Friday, May 16, 2003

You're driving on a three-lane freeway (three lanes going in your direction, that is). Traffic is heavy and just on the verge of a slowdown. Then it happens: You see brake lights stretching ahead into the distance, and traffic comes to a stop. You wonder why. Perhaps some idiot got into a wreck.

Then you see it: A large orange sign reading, "Right Lane Closed, One Mile Ahead -- Construction Zone." And the response that other people have to this sign is to begin merging into the two left lanes. Thus, the traffic jam.

But here's the dilemma: As you pass the orange sign, you now see that virtually everyone ahead of you has already merged into the two left lanes, which are now at a complete standstill. Ahead of you stretches the right lane, almost completely free of traffic for the next mile.

Do you:

A) Merge into the two left lanes like everyone else, or
B) Drive at 60 down the right lane, and then merge at the last possible moment before the right lane is closed.

I say the answer should clearly be B. But I get the feeling, from having been in quite a few such situations, that most people don't agree with me, as evidenced by their behavior and by their refusal to let me merge at the beginning of the construction zone.

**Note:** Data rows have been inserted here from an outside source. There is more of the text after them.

/- Issue (R375, R386, R387, R392) -/

/-- The plot that runs a sequence now: its own; or another that runs the context, when the context has no place on its own (R392). -/
def State.issuePlot (s : State) (ctx own : Nat) : Option Nat :=
  if (s.plot own).running = some ctx then some own
  else if s.hasPlace ctx own then none
  else (List.range 272).find? fun p => decide ((s.plot p).running = some ctx)

/-- A section has run for longer than its bound, not counting time blocked on outside input (R145, R146). -/
def Section.overrun (x : Section) (now : Nat) : Bool :=
  match x.start with
  | none => false
  | some t => decide (x.bound * countsUs < x.blockedAt.getD now - t)

/-- A section as it goes on: its time starts with its first instruction, and time blocked on outside input is taken out. -/
def Section.resume (x : Section) (now : Nat) : Section :=
  match x.start with
  | none => { x with start := some now }
  | some t => { x with start := some (t + (now - x.blockedAt.getD now)), blockedAt := none }

/-- The sequence waits, for the reason given. -/
def Exec.wait (e : Exec) (b : SeqBlock) (now : Nat) : Exec :=
  e.modSeq fun q => { q with
    block := b
    waitAt := if b = .peer then some (q.waitAt.getD now) else none
    section_ := if b = .peer then q.section_.map fun x => { x with blockedAt := some (x.blockedAt.getD now) } else q.section_ }

/-- The instruction has issued; the sequence goes on to the next. -/
def Exec.next (e : Exec) (fresh : Bool) : Exec :=
  let e := { e with run := { e.run with issued := e.run.issued + 1 } }
  e.modSeq fun q => { q with pc := q.pc + 1, block := .none, waitAt := none, fresh := fresh }

/-- A word that waits until every earlier instruction of its sequence has ended: SIGNAL, HALT_IF, END and the end of a section, and the
chain exchanges, whose group an earlier instruction may still fill (R386, R387, log entry 149). -/
def waitsAll (w : Nat) : Bool :=
  [some TKind.signal, some .haltIf, some .endSeq, some .sectionClose, some .chainSend, some .chainRecv].contains (kindOf w)

/-- A copy of a tile that the word writes would have to leave a plot, and an instruction in flight there has it pinned (R34, R35). -/
def State.pinsCopy (s : State) (p : Nat) (e : Exec) (w : Nat) : Bool :=
  let ws := e.prog.writes w
  decide (ws ≠ []) && (s.plotsOf e.run.ctx).any fun q => (s.plot q).tiles.any fun t =>
    decide (t.ctx = e.run.ctx) && decide (t.handle = e.run.handle) && e.prog.meet [t.tile] ws &&
      (decide (q ≠ p) || !ws.any fun x => (e.prog.ref t.tile).covers (e.prog.ref x)) && s.pinned q e.prog t

/-- The word has to wait for an instruction in flight: on its plot for its unit, for a tile that one of its own sequence writes and it
names, or reads and it writes, or, where it waits for all, for any of its sequence (R375); on any plot for one that pins a copy of what it
writes (R34). -/
def State.hazard (s : State) (p : Nat) (e : Exec) (w : Nat) : Bool :=
  s.pinsCopy p e w || (s.plot p).flights.any fun f =>
    let mine := decide (f.key = e.run.key) && decide (f.seq = e.seq)
    decide (unitOf w = some f.unit) ||
      (mine && (waitsAll w || e.prog.meet f.writes (e.prog.names w) || e.prog.meet f.reads (e.prog.writes w)))

/-- The word is in flight: its unit runs it, and the tiles that it names are pinned until it ends (R34). -/
def issue (e : Exec) (w : Nat) (s : State) : State :=
  match unitOf w with
  | none => s
  | some u => modPlot e.me.plot (fun q => { q with
      flights := q.flights ++ [⟨e.run.key, e.seq, e.run.handle, u, e.prog.reads w, e.prog.writes w, s.now⟩], moverAt := s.now }) s

/-- A sequence cannot go on: with nothing in flight on its plot, the plot stands at a boundary (log entry 146). -/
def pause (p : Nat) (s : State) : State :=
  let s := refresh p s
  match (s.plot p).running with
  | none => s
  | some n => if (s.plot p).flights = [] then keepOrChoose p n (settleResidents p none s) else s

/-- The first tile named by a word that is not resident and ready on the plot (R46). -/
def State.notReady (s : State) (p : Nat) (e : Exec) (w : Nat) : Option Nat :=
  (e.prog.names w).find? fun t => !((s.plot p).tiles.any fun h => h.serves e.prog e.run.ctx e.run.handle t && h.ready)

/-- An instruction stalls on a tile: it and the layers its schedule leads by are ferried, and at the start of a layer the stall is a late
arrival (R45 to R47). Where its ferry has no room yet, nothing waits. -/
def stallTile (p t : Nat) (e : Exec) (s : State) : State :=
  let o := SchedOwner.program e.run.ctx e.run.handle
  let s := ferryAhead e.run e.prog e.seq s
  match s.heldOn p e.run.ctx e.run.handle e.prog t with
  | none => s
  | some h =>
    if h.ready then s
    else
      let late := e.me.fresh
      let e := e.wait (.tile h.tile) s.now
      let e := { e with run := { e.run with late := e.run.late || late } }
      let s := commit (e.modSeq fun q => { q with fresh := false }) s
      let s := if late then lateArrival o (s.leadRoom o) s else s
      pause p s

/-- The sequence cannot go on until another sequence of the run does: a token, a slot, or a hand-on of this module (R389). -/
def State.stuck (s : State) (e : Exec) (seq : Nat) : Bool :=
  let q := e.run.seq seq
  let w := e.prog.word seq q.pc
  match kindOf w with
  | some .wait => decide ((kvGet (wf w 1 7 0) e.run.tokens).getD 0 < wf w 1 23 8)
  | some .chainSend =>
    (match chainPlace e.prog seq w with
     | none => false
     | some (c, i) =>
       let m := c.members.getD (i + 1) 0xFF
       decide (m ≠ 0xFF) && (s.plot (e.run.seq m).plot).window.all (·.isSome))
  | some .chainRecv =>
    (match chainPlace e.prog seq w with
     | none => false
     | some (c, i) =>
       decide (c.members.getD (i - 1) 0xFF ≠ 0xFF) && !((e.run.sent ++ e.run.landed).any fun x => decide (x.2.1 = i)))
  | _ => false

/-- A run in which every sequence that has not ended is stuck, with no instruction of it in flight, ends in deadlock (R389). -/
def settleRun (k : CmdKey) (s : State) : State :=
  match s.runOf k with
  | none => s
  | some r => match s.execOf r 0 with
    | none => s
    | some e =>
      let open_ := (List.range r.seqs.length).filter fun i => !(r.seq i).ended
      match open_.head? with
      | none => s
      | some i =>
        if s.plots.list.any fun q => q.2.flights.any fun f => decide (f.key = k) then s
        else if open_.all (s.stuck e) then finishRun k stInvalid 2 (i, (r.seq i).pc) s else s

/-- A sequence goes on on a plot: time that it waited for a peer is counted, and its section's time goes on (R145, R469). -/
def resumeSeq (e : Exec) (p : Nat) (s : State) : Exec × State :=
  (e.modSeq fun q => { q with plot := p, block := .none, waitAt := none, section_ := q.section_.map fun x => x.resume s.now },
   match e.me.waitAt with
   | none => s
   | some t => account (some e.run.ctx) (fun a => { a with waitUs := a.waitUs + (s.now - t) / countsUs }) s)

/-- The next instruction of a sequence, when it is of this operation and may issue: a plot runs the context, nothing in flight is in its
way, and the tiles it names stand ready there. Otherwise the sequence waits, or nothing changes (log entry 3). Work that has to make place
issues nothing more: with nothing in flight, its plot stands at a boundary (R132, R133). -/
def withTile (kind : TKind) (k : CmdKey) (seq : Nat) (go : Exec → Nat → State → State) (s : State) : State :=
  match s.runOf k with
  | none => s
  | some r => match s.execOf r seq with
    | none => s
    | some e =>
      let w := e.word
      if r.seqs.length ≤ seq ∨ e.me.ended ∨ kindOf w ≠ some kind ∨ s.stalled k then s
      else match s.issuePlot r.ctx e.me.plot with
        | none => s
        | some p =>
          let e := e.modSeq fun q => { q with plot := p }
          if s.yields p r.ctx then (if (s.plot p).flights = [] then keepOrChoose p r.ctx (settleResidents p none s) else s)
          else if s.hazard p e w then s
          else match s.notReady p e w with
            | some t => stallTile p t e s
            | none =>
              let x := resumeSeq e p s
              settleRun k (go x.1 w x.2)

/-- The tiles that a word has written are modified where they stand (R35). -/
def writtenBy (e : Exec) (w : Nat) (s : State) : State := (e.prog.writes w).foldl (written e.run e.prog e.me.plot) s

/-- Multiply-accumulates of a context by format class (Table 16-6). -/
def countMacs (ctx n : Nat) (a b : Nat) (s : State) : State :=
  account (some ctx) (fun c =>
    if a = 7 ∨ b = 7 then { c with macsBf16 := c.macsBf16 + n }
    else if a ≤ 1 ∧ b ≤ 1 then { c with macsInt4 := c.macsInt4 + n }
    else { c with macsInt8 := c.macsInt8 + n }) s

/-- The multiply-accumulates of some problems are charged. -/
def countProblems (e : Exec) (qs : List QProblem) (s : State) : State :=
  qs.foldl (fun s q => countMacs e.run.ctx (q.m * q.n * q.k) (e.ref q.a).decl.format (e.ref q.b).decl.format s) s

/-- An instruction that only computes: it is in flight, its results written. -/
def runWord (f : Exec → Nat → Exec) (e : Exec) (w : Nat) (s : State) : State := writtenBy e w (issue e w (commit ((f e w).next false) s))

def dataTile (kind : TKind) (f : Exec → Nat → Exec) (k : CmdKey) (seq : Nat) (s : State) : State := withTile kind k seq (runWord f) s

Here's why the answer should be B. The construction zone is a particular length -- say, two miles. For that distance, three lanes of traffic are going to have to be squeezed into two. And at some point prior to the construction zone, those three lanes of traffic are going to have to come to a standstill while people merge to the left. The point is, merging a mile ahead of the construction zone has the same effect as extending the construction zone. That is, if everyone is going to merge a mile ahead, leaving the right lane empty for that mile, you're in the same situation as if the construction zone were three miles long and everyone merged right at the construction zone.

In other words, it can't possibly be beneficial to merge ahead of time when traffic is heavy. All this accomplishes is to waste the right lane for the one mile approaching the construction zone, and effectively extend the distance for which all the traffic must squeeze into two lanes. It has to be a more efficient use of the road space to utilize the right lane to its full capacity for the entire distance, and then merge right at the construction zone.

Thing is, I'm not sure this principle applies when traffic is light. If there are few enough cars that you can easily merge ahead of time with everyone still maintaining their 70 mph speed, that might be preferable. This is because if you wait until the last second, you might have a hard time merging at 70, causing you to slam on your brakes, and thereby slow down traffic more than if you had gently merged ahead of time.